Aim of the exercise: What is needed is an exact copy of every record.

Records supplied:
-- ==== Sys2Proof/Certificates/Slice0/Obligations.lean ====
section
/-! DEFINITION. What the provers are asked to show of the model: the rules of the spec that say what the module or a command does. A
conclusion of the form `exec c s = .next t` says that the command completes with its own effect, for every state and operands that
meet the hypotheses. -/

open Sys2Proof Sys2Proof.Machine

/-! ## Numbers -/

/-- R38, R39: an infinity converts to the infinity of its sign where the format has one, else to the largest finite value of that sign
with one saturation; a NaN to the canonical NaN of the format, for Flake-4 to the NaN block, with no saturation and no flush. -/
def Obligations.InfinitiesAndNansConvert : Prop :=
  (∀ (neg : Bool) (f : Fmt), (f = .e5m2 ∨ f = .fp16 ∨ f = .bf16 ∨ f = .fp32 → decode f (convert f (.inf neg)).code = .inf neg ∧
        (convert f (.inf neg)).saturated = false) ∧
      (f = .e4m3 ∨ f = .flake4 → (convert f (.inf neg)).code = withSign f neg f.maxCode ∧ (convert f (.inf neg)).saturated = true)) ∧
    ([Fmt.e4m3, .e5m2, .fp16, .bf16, .fp32].map fun f => convert f .nan) =
      [{ code := 0x7F }, { code := 0x7E }, { code := 0x7E00 }, { code := 0x7FC0 }, { code := 0x7FC00000 }] ∧
    ∀ (k : Counts) (t : Int) (xs : List Val) (draws : List (Option Nat)), Val.nan ∈ xs →
      let b := encodeBlock k t xs draws
      b.e = 255 ∧ b.codes = xs.map (fun _ => 0) ∧ b.counts.saturations = k.saturations ∧ b.counts.flushes = k.flushes

/-- A magnitude code's value on a format's grid extended without an upper exponent limit, in units of 2^e0. -/
def Sys2Proof.gridValue (f : Fmt) (e0 : Int) (c : Nat) : Int :=
  if c / 2 ^ f.mb = 0 then c * 2 ^ (f.qMin - e0).toNat
  else (2 ^ f.mb + c % 2 ^ f.mb : Nat) * 2 ^ (f.qMin + (c / 2 ^ f.mb - 1 : Nat) - e0).toNat

/-- R31, R40: a finite nonzero source whose rounded result is zero gives a zero of its sign and counts one flush; a zero source converts to a
zero of its sign; an element of a zero block decodes as +0, one of a NaN block as NaN, whatever its code, and one of any other block as its
code's value under the block's scale. Beside them, parts of R36 and R37: a finite source takes the nearest point of the target's extended
grid, the one whose last fraction bit is 0 where two are as near; beyond the largest finite magnitude it takes that value and counts one
saturation, never an infinity. -/
def Obligations.ConversionsRoundToTheNearest : Prop :=
  (∀ (f : Fmt) (neg : Bool) (m : Nat) (e : Int),
    let c := roundCode f m e
    (0 < m → (let e0 := min e f.qMin
        let x : Int := m * 2 ^ (e - e0).toNat
        ∀ d : Nat, (gridValue f e0 c - x).natAbs ≤ (gridValue f e0 d - x).natAbs ∧
          (d ≠ c → (gridValue f e0 c - x).natAbs = (gridValue f e0 d - x).natAbs → c % 2 = 0)) ∧
      convert f (.fin neg m e) = { code := withSign f neg (min c f.maxCode), finiteSat := decide (f.maxCode < c),
                                   saturated := decide (f.maxCode < c), flushed := decide (c = 0) }) ∧
    (m = 0 → convert f (.fin neg m e) = { code := withSign f neg 0 })) ∧
  ∀ (s : State) (v : View) (r c : Nat), v.fmt = .flake4 →
    let n := v.place r c
    let block := (s.ramByte (v.expAddr + n / 32)).toNat
    let code := (s.ramByte (v.addr + n / 2)).toNat / (if n % 2 = 0 then 1 else 16) % 16
    (block = 0 → s.elem v r c = .fin false 0 0) ∧ (block = 255 → s.elem v r c = .nan) ∧
      (0 < block → block < 255 → s.elem v r c = (decode .flake4 code).scale ((block : Int) - 127 + v.t))

/-! ## The block -/

/-- A step takes the command at the front of the queue and is that command's effect with the queue's rest; with no command waiting the
block idles (the model's choice, log 2). -/
def Obligations.StepTakesTheFrontCommand : Prop :=
  (∀ (c : Instr) (rest : List Instr) (s : State),
      step { s with pending := c :: rest } = exec c { s with pending := rest }) ∧
    ∀ s : State, s.pending = [] → step s = .next s

/-- No command stops the machine: each answers a next state from every state, whatever its operands (log 1). -/
def Obligations.EveryCommandAnswersANextState : Prop :=
  ∀ (c : Instr) (s : State), ∃ t, exec c s = .next t

/-- No command adds to, drops or reorders the commands that wait. -/
def Obligations.CommandsLeaveTheQueueAlone : Prop :=
  ∀ (c : Instr) (s t : State), exec c s = .next t → t.pending = s.pending

/-- The state after reset: no supply and no rail, no command waiting, event time zero, no fault latched, memory with nothing listed, every
entry of the dictionary at the default of its table. Corners that the spec leaves open follow the model's choice (log 5). -/
def Obligations.ResetIsTheModuleWithoutPower : Prop :=
  State.reset.pwr.on = false ∧ State.reset.pwr.pwrOk = false ∧ State.reset.pwr.inputOn = false ∧ State.reset.pending = [] ∧
    State.reset.clk.evtMgmt = 0 ∧ State.reset.flt.records = [] ∧ State.reset.flt.fatal = 0 ∧ State.reset.mem.ram = [] ∧
    (∀ k, State.reset.ent k = entryDefault k) ∧ ∀ c, State.reset.core c = {}

/-- Reset is a sound state. -/
def Obligations.ResetIsSound : Prop := Sound State.reset

/-- R262: memory stays in its canonical form: every step from a state whose memory is listed in rising order, with no byte listed that
reads as an unlisted one does, leaves it so. That an unlisted byte reads as zero is the model's choice (log 6), of which R262 gives the
zeros of a mapped page. -/
def Obligations.StepKeepsMemoryCanonical : Prop :=
  ∀ s t : State, MemoryCanonical s → step s = .next t → MemoryCanonical t

/-- R339: every step keeps the next sequence number at or below the reservation mark, and never lowers the mark, so that no number is
assigned twice. -/
def Obligations.StepKeepsSequenceNumbersReserved : Prop :=
  ∀ s t : State, SeqReserved s → step s = .next t → SeqReserved t ∧ s.nv.mark ≤ t.nv.mark

/-- R315: every step latches every error line that it asserts. That a line is latched within the command that asserts it is the model's
choice (log 8). -/
def Obligations.StepLatchesEveryLine : Prop :=
  ∀ s t : State, LinesLatched s → step s = .next t → LinesLatched t

/-- R23: the event-time counters of every domain stay together through every step. That a tick is a command of its own, so that no
counter runs ahead of another, is the model's choice (log 2). -/
def Obligations.StepKeepsEventTimeTogether : Prop :=
  ∀ s t : State, EventTimeTogether s → step s = .next t → EventTimeTogether t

Task result:
-- ==== Sys2Proof/Certificates/Slice0/Obligations.lean ====
section
/-! DEFINITION. What the provers are asked to show of the model: the rules of the spec that say what the module or a command does. A
conclusion of the form `exec c s = .next t` says that the command completes with its own effect, for every state and operands that
meet the hypotheses. -/

open Sys2Proof Sys2Proof.Machine

/-! ## Numbers -/

/-- R38, R39: an infinity converts to the infinity of its sign where the format has one, else to the largest finite value of that sign
with one saturation; a NaN to the canonical NaN of the format, for Flake-4 to the NaN block, with no saturation and no flush. -/
def Obligations.InfinitiesAndNansConvert : Prop :=
  (∀ (neg : Bool) (f : Fmt), (f = .e5m2 ∨ f = .fp16 ∨ f = .bf16 ∨ f = .fp32 → decode f (convert f (.inf neg)).code = .inf neg ∧
        (convert f (.inf neg)).saturated = false) ∧
      (f = .e4m3 ∨ f = .flake4 → (convert f (.inf neg)).code = withSign f neg f.maxCode ∧ (convert f (.inf neg)).saturated = true)) ∧
    ([Fmt.e4m3, .e5m2, .fp16, .bf16, .fp32].map fun f => convert f .nan) =
      [{ code := 0x7F }, { code := 0x7E }, { code := 0x7E00 }, { code := 0x7FC0 }, { code := 0x7FC00000 }] ∧
    ∀ (k : Counts) (t : Int) (xs : List Val) (draws : List (Option Nat)), Val.nan ∈ xs →
      let b := encodeBlock k t xs draws
      b.e = 255 ∧ b.codes = xs.map (fun _ => 0) ∧ b.counts.saturations = k.saturations ∧ b.counts.flushes = k.flushes

/-- A magnitude code's value on a format's grid extended without an upper exponent limit, in units of 2^e0. -/
def Sys2Proof.gridValue (f : Fmt) (e0 : Int) (c : Nat) : Int :=
  if c / 2 ^ f.mb = 0 then c * 2 ^ (f.qMin - e0).toNat
  else (2 ^ f.mb + c % 2 ^ f.mb : Nat) * 2 ^ (f.qMin + (c / 2 ^ f.mb - 1 : Nat) - e0).toNat

/-- R31, R40: a finite nonzero source whose rounded result is zero gives a zero of its sign and counts one flush; a zero source converts to a
zero of its sign; an element of a zero block decodes as +0, one of a NaN block as NaN, whatever its code, and one of any other block as its
code's value under the block's scale. Beside them, parts of R36 and R37: a finite source takes the nearest point of the target's extended
grid, the one whose last fraction bit is 0 where two are as near; beyond the largest finite magnitude it takes that value and counts one
saturation, never an infinity. -/
def Obligations.ConversionsRoundToTheNearest : Prop :=
  (∀ (f : Fmt) (neg : Bool) (m : Nat) (e : Int),
    let c := roundCode f m e
    (0 < m → (let e0 := min e f.qMin
        let x : Int := m * 2 ^ (e - e0).toNat
        ∀ d : Nat, (gridValue f e0 c - x).natAbs ≤ (gridValue f e0 d - x).natAbs ∧
          (d ≠ c → (gridValue f e0 c - x).natAbs = (gridValue f e0 d - x).natAbs → c % 2 = 0)) ∧
      convert f (.fin neg m e) = { code := withSign f neg (min c f.maxCode), finiteSat := decide (f.maxCode < c),
                                   saturated := decide (f.maxCode < c), flushed := decide (c = 0) }) ∧
    (m = 0 → convert f (.fin neg m e) = { code := withSign f neg 0 })) ∧
  ∀ (s : State) (v : View) (r c : Nat), v.fmt = .flake4 →
    let n := v.place r c
    let block := (s.ramByte (v.expAddr + n / 32)).toNat
    let code := (s.ramByte (v.addr + n / 2)).toNat / (if n % 2 = 0 then 1 else 16) % 16
    (block = 0 → s.elem v r c = .fin false 0 0) ∧ (block = 255 → s.elem v r c = .nan) ∧
      (0 < block → block < 255 → s.elem v r c = (decode .flake4 code).scale ((block : Int) - 127 + v.t))

/-! ## The block -/

/-- A step takes the command at the front of the queue and is that command's effect with the queue's rest; with no command waiting the
block idles (the model's choice, log 2). -/
def Obligations.StepTakesTheFrontCommand : Prop :=
  (∀ (c : Instr) (rest : List Instr) (s : State),
      step { s with pending := c :: rest } = exec c { s with pending := rest }) ∧
    ∀ s : State, s.pending = [] → step s = .next s

/-- No command stops the machine: each answers a next state from every state, whatever its operands (log 1). -/
def Obligations.EveryCommandAnswersANextState : Prop :=
  ∀ (c : Instr) (s : State), ∃ t, exec c s = .next t

/-- No command adds to, drops or reorders the commands that wait. -/
def Obligations.CommandsLeaveTheQueueAlone : Prop :=
  ∀ (c : Instr) (s t : State), exec c s = .next t → t.pending = s.pending

/-- The state after reset: no supply and no rail, no command waiting, event time zero, no fault latched, memory with nothing listed, every
entry of the dictionary at the default of its table. Corners that the spec leaves open follow the model's choice (log 5). -/
def Obligations.ResetIsTheModuleWithoutPower : Prop :=
  State.reset.pwr.on = false ∧ State.reset.pwr.pwrOk = false ∧ State.reset.pwr.inputOn = false ∧ State.reset.pending = [] ∧
    State.reset.clk.evtMgmt = 0 ∧ State.reset.flt.records = [] ∧ State.reset.flt.fatal = 0 ∧ State.reset.mem.ram = [] ∧
    (∀ k, State.reset.ent k = entryDefault k) ∧ ∀ c, State.reset.core c = {}

/-- Reset is a sound state. -/
def Obligations.ResetIsSound : Prop := Sound State.reset

/-- R262: memory stays in its canonical form: every step from a state whose memory is listed in rising order, with no byte listed that
reads as an unlisted one does, leaves it so. That an unlisted byte reads as zero is the model's choice (log 6), of which R262 gives the
zeros of a mapped page. -/
def Obligations.StepKeepsMemoryCanonical : Prop :=
  ∀ s t : State, MemoryCanonical s → step s = .next t → MemoryCanonical t

/-- R339: every step keeps the next sequence number at or below the reservation mark, and never lowers the mark, so that no number is
assigned twice. -/
def Obligations.StepKeepsSequenceNumbersReserved : Prop :=
  ∀ s t : State, SeqReserved s → step s = .next t → SeqReserved t ∧ s.nv.mark ≤ t.nv.mark

/-- R315: every step latches every error line that it asserts. That a line is latched within the command that asserts it is the model's
choice (log 8). -/
def Obligations.StepLatchesEveryLine : Prop :=
  ∀ s t : State, LinesLatched s → step s = .next t → LinesLatched t

/-- R23: the event-time counters of every domain stay together through every step. That a tick is a command of its own, so that no
counter runs ahead of another, is the model's choice (log 2). -/
def Obligations.StepKeepsEventTimeTogether : Prop :=
  ∀ s t : State, EventTimeTogether s → step s = .next t → EventTimeTogether t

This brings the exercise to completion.